> Description of the task
Your task is to find every line of the data that holds the string "leBytes" and copy it.

> Material for the task
/-- Settles O28: a step stops in its fetch, which fails exactly where the instruction does not fit, or in the execution
of a PUSH or a POP, whose one byte fits wherever it lies in memory. -/
theorem stopCausesExactly : Obligations.StopCausesExactly := by
  refine ⟨rfl, rfl, fun s hrun why => (step_eq_raise_iff hrun why).trans (or_congr ?_ ?_)⟩
  · have hsize := Instr.size_cases (decBytes [s.mem.read s.ipr.toNat])
    rw [fetchInstr_eq_error_iff]
    exact and_congr_right fun _ => by omega
  · simp only [exec_eq_raise_iff hrun, Instr.exists_eq_push_iff, Instr.exists_eq_pop_iff]
    rw [exists_fetchInstr_id_iff s (s.AccessRaises why)]
    refine and_congr_left fun haccess => ?_
    rw [haccess.size_eq_one, Nat.add_one_le_iff]

end Sys2Proof.Machine
end

section
/-!
PROOFS. Memories in canonical form, and the states a run starts from (20_memory.md section 1, 10_state.md section 6,
70_reset_and_hazards.md R230).
-/

namespace Sys2Proof.Machine

/-! ## The canonical form -/

/-- An address that does not read as unlisted has an entry. -/
theorem Memory.mem_of_read_ne (m : Memory) (a : Nat) (h : m.read a ≠ Memory.unlisted) : (a, m.read a) ∈ m := by
  induction m with
  | nil => exact absurd rfl h
  | cons c m ih =>
    obtain ⟨k, v⟩ := c
    by_cases hk : a = k
    · simp [Memory.read, hk]
    · simp only [Memory.read, if_neg hk] at h ⊢
      exact List.mem_cons_of_mem _ (ih h)

/-- The entries of a canonical memory are its addresses that read as something else than unlisted, with their bytes. -/
theorem Memory.wf.mem_iff {m : Memory} (hm : m.wf) (c : Host.Cell) :
    c ∈ m ↔ m.read c.1 = c.2 ∧ c.2 ≠ Memory.unlisted := by
  obtain ⟨hsorted, hlisted⟩ := hm
  constructor
  · intro hc
    exact ⟨Memory.read_of_mem m hsorted c hc, hlisted c hc⟩
  · obtain ⟨a, b⟩ := c
    rintro ⟨hread : m.read a = b, hb⟩
    subst hread
    exact Memory.mem_of_read_ne m a hb

/-- Canonical memories that read alike have the same entries, in the same strictly rising order. -/
theorem Memory.wf.eq_of_read_eq {m n : Memory} (hm : m.wf) (hn : n.wf) (h : ∀ a, m.read a = n.read a) : m = n := by
  have hirrefl : Std.Irrefl (fun c d : Host.Cell => c.1 < d.1) := ⟨fun c => Nat.lt_irrefl c.1⟩
  have hantisymm : Std.Antisymm (fun c d : Host.Cell => c.1 < d.1) := ⟨fun c d hcd hdc => absurd hdc hcd.asymm⟩
  refine hm.1.eq_of_mem_iff hn.1 fun c => ?_
  rw [hm.mem_iff, hn.mem_iff, h]

/-- Settles O23: the entries of a canonical memory are determined by what it reads. -/
theorem canonicalMemoriesReadAlikeAreEqual : Obligations.CanonicalMemoriesReadAlikeAreEqual :=
  fun _ _ hm hn h => hm.eq_of_read_eq hn h

/-- A memory from a function holds the function's bytes below the bound alone (00_scope.md R12). -/
theorem Memory.ofFn_congr {f g : Nat → Byte} {n : Nat} (h : ∀ a, a < n → f a = g a) :
    Memory.ofFn f n = Memory.ofFn g n := by
  refine (Memory.wf_ofFn f n).eq_of_read_eq (Memory.wf_ofFn g n) fun a => ?_
  rw [Memory.read_ofFn, Memory.read_ofFn]
  split
  · next ha => exact h a ha
  · rfl

/-- A canonical memory below a bound is built again from what it reads there. -/
theorem Memory.ofFn_read {m : Memory} {n : Nat} (hm : m.wf) (hbelow : ∀ c ∈ m, c.1 < n) :
    Memory.ofFn m.read n = m := by
  refine (Memory.wf_ofFn m.read n).eq_of_read_eq hm fun a => ?_
  rw [Memory.read_ofFn]
  split
  · rfl
  · next ha => exact (Memory.read_of_not_listed m a fun c hc hca => ha (hca ▸ hbelow c hc)).symm

/-! ## Launches and resets -/

/-- Settles O38: a warm reset is a launch, whose memory is the old one built again. -/
theorem warmResetKeepsMemory : Obligations.WarmResetKeepsMemory := by
  rintro s v ⟨hwf, hbelow, -, -⟩
  exact ⟨Memory.ofFn_read hwf hbelow, rfl, State.launch_launched _⟩

/-- Settles O39: memory is the one field of a launch that is computed from MEM_INIT, below MEM_SIZE. -/
theorem launchDependsOnParametersAlone : Obligations.LaunchDependsOnParametersAlone := by
  rintro ⟨lastAddr, memInit, sprInit⟩ ⟨_, memInit', _⟩ rfl rfl hinit
  exact congrArg (fun m => { State.launch ⟨lastAddr, memInit, sprInit⟩ with mem := m }) (Memory.ofFn_congr hinit)

/-- Settles O40: a zero fill lists no byte. -/
theorem resetIsALaunch : Obligations.ResetIsALaunch := by
  have hmem : Memory.ofFn (fun _ => 0) (2 ^ 32) = [] := Memory.ofFn_read (m := []) ⟨.nil, nofun⟩ nofun
  exact ⟨congrArg (fun m => { State.reset with mem := m }) hmem.symm, rfl, rfl⟩

/-- Every launch meets the invariant: its memory is built from MEM_INIT below MEM_SIZE. -/
theorem State.launch_inv (p : Config.Params) : (State.launch p).Inv :=
  ⟨Memory.wf_ofFn _ _, Memory.ofFn_below _ _, rfl, BitVec.zero_and⟩

/-- Settles O41: the reset state is one of the launches. -/
theorem launchMeetsTheInvariant : Obligations.LaunchMeetsTheInvariant := by
  obtain ⟨hreset, -, -⟩ := resetIsALaunch
  exact ⟨hreset ▸ State.launch_inv _, State.launch_inv⟩

end Sys2Proof.Machine
end

section
/-!
PROOFS. What execution and the step may write (10_state.md sections 3 and 7), that a running core always steps
(70_reset_and_hazards.md R243), and that every step keeps the invariant.
-/

namespace Sys2Proof.Machine

/-! ## What execution can do -/

/-- The state PUSH completes with (43_stack.md R160). -/
def State.pushed (s : State) (r : Reg) : State :=
  ((s.setMem (s.mem.writeBytes (pushAddr s).toNat (leBytes (s.getGpr r)))).setSpr (pushAddr s)).advance 1

/-- The state POP completes with (43_stack.md R163). -/
def State.popped (s : State) (r : Reg) : State :=
  ((s.setSpr (s.spr + 4)).setGpr r (loadWord s.mem s.spr.toNat)).advance 1

theorem exec_push_next {r : Reg} {s t : State} (h : exec (.push r) s = .next t) :
    (s.inRange (pushAddr s) 4 ∧ t = s.pushed r) ∨ t = s.raise ⟨.dataOutOfRange, pushAddr s⟩ := by
  rw [exec_push] at h
  split at h
  · next hin => cases h; exact .inl ⟨hin, rfl⟩
  · cases h; exact .inr rfl

theorem exec_pop_next {r : Reg} {s t : State} (h : exec (.pop r) s = .next t) :
    (s.inRange s.spr 4 ∧ t = s.popped r) ∨ t = s.raise ⟨.dataOutOfRange, s.spr⟩ := by
  rw [exec_pop] at h
  split at h
  · next hin => cases h; exact .inl ⟨hin, rfl⟩
  · cases h; exact .inr rfl

/-- Every instruction but PUSH and POP writes at most general registers, `ipr` and `flagr`. -/
theorem exec_next_of_not_stack {i : Instr} {s t : State} (hpush : i.id ≠ .push) (hpop : i.id ≠ .pop)
    (h : exec i s = .next t) : t = { s with gpr := t.gpr, ipr := t.ipr, flagr := t.flagr } := by
  cases i with
  | push r => exact absurd rfl hpush
  | pop r => exact absurd rfl hpop
  | _ => cases h; rfl

/-- Everything execution can do outside general registers, `ipr` and `flagr`: nothing, a completed PUSH or POP, or a
stop of one of them. -/
theorem exec_next_cases {i : Instr} {s t : State} (h : exec i s = .next t) :
    (i.id ≠ .push ∧ i.id ≠ .pop ∧ t = { s with gpr := t.gpr, ipr := t.ipr, flagr := t.flagr }) ∨
      (∃ r, i = .push r ∧ s.inRange (pushAddr s) 4 ∧ t = s.pushed r) ∨
      (∃ r, i = .pop r ∧ s.inRange s.spr 4 ∧ t = s.popped r) ∨
      ((i.id = .push ∨ i.id = .pop) ∧ ∃ why, t = s.raise why) := by
  by_cases hpush : i.id = .push
  · obtain ⟨r, rfl⟩ := (Instr.exists_eq_push_iff i).mpr hpush
    rcases exec_push_next h with ⟨hin, ht⟩ | ht
    · exact .inr (.inl ⟨r, rfl, hin, ht⟩)
    · exact .inr (.inr (.inr ⟨.inl rfl, _, ht⟩))
  by_cases hpop : i.id = .pop
  · obtain ⟨r, rfl⟩ := (Instr.exists_eq_pop_iff i).mpr hpop
    rcases exec_pop_next h with ⟨hin, ht⟩ | ht
    · exact .inr (.inr (.inl ⟨r, rfl, hin, ht⟩))
    · exact .inr (.inr (.inr ⟨.inr rfl, _, ht⟩))
  exact .inl ⟨hpush, hpop, exec_next_of_not_stack hpush hpop h⟩

/-! ## The frame of an instruction -/

/-- A general register that is not the instruction's destination is left alone (10_state.md R38). -/
theorem exec_keeps_gpr {i : Instr} {s t : State} (h : exec i s = .next t) {q : Reg} (hq : i.writesGpr ≠ some q) :
    t.getGpr q = s.getGpr q := by
  have hother {r : Reg} (hr : i.writesGpr = some r) : ¬ q = r := fun e => hq (e ▸ hr)
  cases i with
  | nop => cases h; rfl
  | sti r v => cases h; simp [hother rfl]
  | jmpabs a => cases h; rfl
  | push r => rcases exec_push_next h with ⟨-, rfl⟩ | rfl <;> rfl
  | pop r =>
    rcases exec_pop_next h with ⟨-, rfl⟩ | rfl
    · simp [State.popped, hother rfl]
    · rfl
  | mov d r => cases h; simp [hother rfl]
  | xor d r => cases h; simp [hother rfl]
  | add d r => cases h; simp [hother rfl]
  | invalid => cases h; rfl

/-- No instruction writes `retr` or MEM_SIZE (10_state.md R24, R34). -/
theorem exec_keeps_retr_lastAddr {i : Instr} {s t : State} (h : exec i s = .next t) :
    t.retr = s.retr ∧ t.lastAddr = s.lastAddr := by
  obtain ⟨-, -, ht⟩ | ⟨r, -, -, rfl⟩ | ⟨r, -, -, rfl⟩ | ⟨-, why, rfl⟩ := exec_next_cases h
  · rw [ht]; exact ⟨rfl, rfl⟩
  all_goals exact ⟨rfl, rfl⟩

/-- Only PUSH writes memory (10_state.md R38). -/
theorem exec_keeps_mem {i : Instr} {s t : State} (h : exec i s = .next t) (hpush : i.id ≠ .push) : t.mem = s.mem := by
  obtain ⟨-, -, ht⟩ | ⟨r, rfl, -, -⟩ | ⟨r, -, -, rfl⟩ | ⟨-, why, rfl⟩ := exec_next_cases h
  · rw [ht]
  · exact absurd rfl hpush
  · rfl
  · rfl

/-- PUSH leaves every byte outside the four at its address (43_stack.md R160). -/
theorem exec_push_read_outside {r : Reg} {s t : State} (h : exec (.push r) s = .next t) {a : Nat}
    (ha : a < (pushAddr s).toNat ∨ (pushAddr s).toNat + 4 ≤ a) : t.mem.read a = s.mem.read a := by
  rcases exec_push_next h with ⟨-, rfl⟩ | rfl
  · exact s.mem.read_writeBytes_outside (pushAddr s).toNat (leBytes (s.getGpr r)) a ha
  · rfl

/-- Settles O34: one lemma for each column of the access matrix. -/
theorem unwrittenStateIsUnchanged : Obligations.UnwrittenStateIsUnchanged := by
  intro i s t h
  obtain ⟨hretr, hlast⟩ := exec_keeps_retr_lastAddr h
  refine ⟨fun q hq => exec_keeps_gpr h hq, fun hpush hpop => ?_, fun hxor hadd => exec_keeps_flagr i s t hxor hadd h,
    fun hpush a => by rw [exec_keeps_mem h hpush], fun hpush a ha => ?_, hretr, congrArg (·.toNat + 1) hlast⟩
  · rw [exec_next_of_not_stack hpush hpop h]
    exact ⟨rfl, rfl⟩
  · obtain ⟨r, rfl⟩ := (Instr.exists_eq_push_iff i).mpr hpush
    exact exec_push_read_outside h ha

/-! ## The step -/

/-- Settles O29: a fetch that fails is a stop, and every instruction has a next state; a stopped core faults. -/
theorem runningCoreAlwaysSteps : Obligations.RunningCoreAlwaysSteps := by
  have hsteps (s : State) (hrun : s.run = .running) : ∃ t, step s = .next t := by
    rw [step_running s hrun]
    cases fetchInstr s with
    | error why => exact ⟨_, rfl⟩
    | ok i =>
      obtain ⟨t, ht, -⟩ := exec_next i s
      exact ⟨t, ht⟩
  refine fun s => ⟨hsteps s, fun r => ?_⟩
  rcases s.run_cases with hrun | ⟨why, hstop⟩
  · obtain ⟨t, ht⟩ := hsteps s hrun
    rw [ht]; nofun
  · rw [step_stopped s why hstop]; nofun

/-- A relation between the states before and after holds of every step where it holds of every stop and of every
execution of what was fetched. -/
theorem step_rel_of_exec {P : State → State → Prop} (hraise : ∀ s why, P s (s.raise why))
    (hexec : ∀ i s t, exec i s = .next t → P s t) {s t : State} (h : step s = .next t) : P s t := by
  obtain ⟨-, ⟨why, -, rfl⟩ | ⟨i, -, hi⟩⟩ := step_next s t h
  · exact hraise s why
  · exact hexec i s t hi

theorem step_keeps_retr_lastAddr {s t : State} (h : step s = .next t) : t.retr = s.retr ∧ t.lastAddr = s.lastAddr :=
  step_rel_of_exec (P := fun s t => t.retr = s.retr ∧ t.lastAddr = s.lastAddr) (fun _ _ => ⟨rfl, rfl⟩)
    (fun _ _ _ => exec_keeps_retr_lastAddr) h

/-! ## The invariant -/

/-- Canonical memory below MEM_SIZE stays so: the bytes PUSH stores lie inside memory. -/
theorem exec_keeps_mem_wf_below {i : Instr} {s t : State} (h : exec i s = .next t) (hwf : s.mem.wf)
    (hbelow : ∀ c ∈ s.mem, c.1 < s.memSize) : t.mem.wf ∧ ∀ c ∈ t.mem, c.1 < s.memSize := by
  by_cases hpush : i.id = .push
  · obtain ⟨r, rfl⟩ := (Instr.exists_eq_push_iff i).mpr hpush
    rcases exec_push_next h with ⟨hin, rfl⟩ | rfl
    · exact ⟨Memory.wf_writeBytes _ _ _ hwf, Memory.writeBytes_below _ _ _ _ hbelow hin⟩
    · exact ⟨hwf, hbelow⟩
  · rw [exec_keeps_mem h hpush]
    exact ⟨hwf, hbelow⟩

/-- Bits 15 to 2 of `flagr` stay 0: what XOR and ADD write has no others (10_state.md R30). -/
theorem exec_keeps_flagr_high {i : Instr} {s t : State} (h : exec i s = .next t) (hflagr : s.flagr &&& 0xfffc = 0) :
    t.flagr &&& 0xfffc = 0 := by
  by_cases hxor : i.id = .xor
  · rcases exec_xor_flagr i s t hxor h with ht | ht <;> rw [ht] <;> rfl
  by_cases hadd : i.id = .add
  · rcases exec_add_flagr i s t hadd h with ht | ht | ht | ht <;> rw [ht] <;> rfl
  rwa [exec_keeps_flagr i s t hxor hadd h]

theorem exec_keeps_inv {i : Instr} {s t : State} (hs : s.Inv) (h : exec i s = .next t) : t.Inv := by
  obtain ⟨hwf, hbelow, hretr, hflagr⟩ := hs
  obtain ⟨hkretr, hklast⟩ := exec_keeps_retr_lastAddr h
  obtain ⟨htwf, htbelow⟩ := exec_keeps_mem_wf_below h hwf hbelow
  have hsize : t.memSize = s.memSize := congrArg (·.toNat + 1) hklast
  exact ⟨htwf, hsize ▸ htbelow, hkretr.trans hretr, exec_keeps_flagr_high h hflagr⟩

/-- Settles O42: a stop writes only `run`, and execution keeps each part of the invariant. -/
theorem stepKeepsTheInvariant : Obligations.StepKeepsTheInvariant := by
  intro s t hs h
  obtain ⟨-, hlast⟩ := step_keeps_retr_lastAddr h
  exact ⟨step_rel_of_exec (P := fun s t => s.Inv → t.Inv) (fun _ _ hs => hs)
    (fun _ _ _ h hs => exec_keeps_inv hs h) h hs, congrArg (·.toNat + 1) hlast⟩

end Sys2Proof.Machine
end

section
/-!
PROOFS. Two cores that agree on what a step reads: `flagr` and `retr` are read by none, `spr` by PUSH and POP alone, and
control flow reads no general register and no flag (10_state.md section 3, 41_control.md section 4).
-/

> Expected answer
  ((s.setMem (s.mem.writeBytes (pushAddr s).toNat (leBytes (s.getGpr r)))).setSpr (pushAddr s)).advance 1
  · exact s.mem.read_writeBytes_outside (pushAddr s).toNat (leBytes (s.getGpr r)) a ha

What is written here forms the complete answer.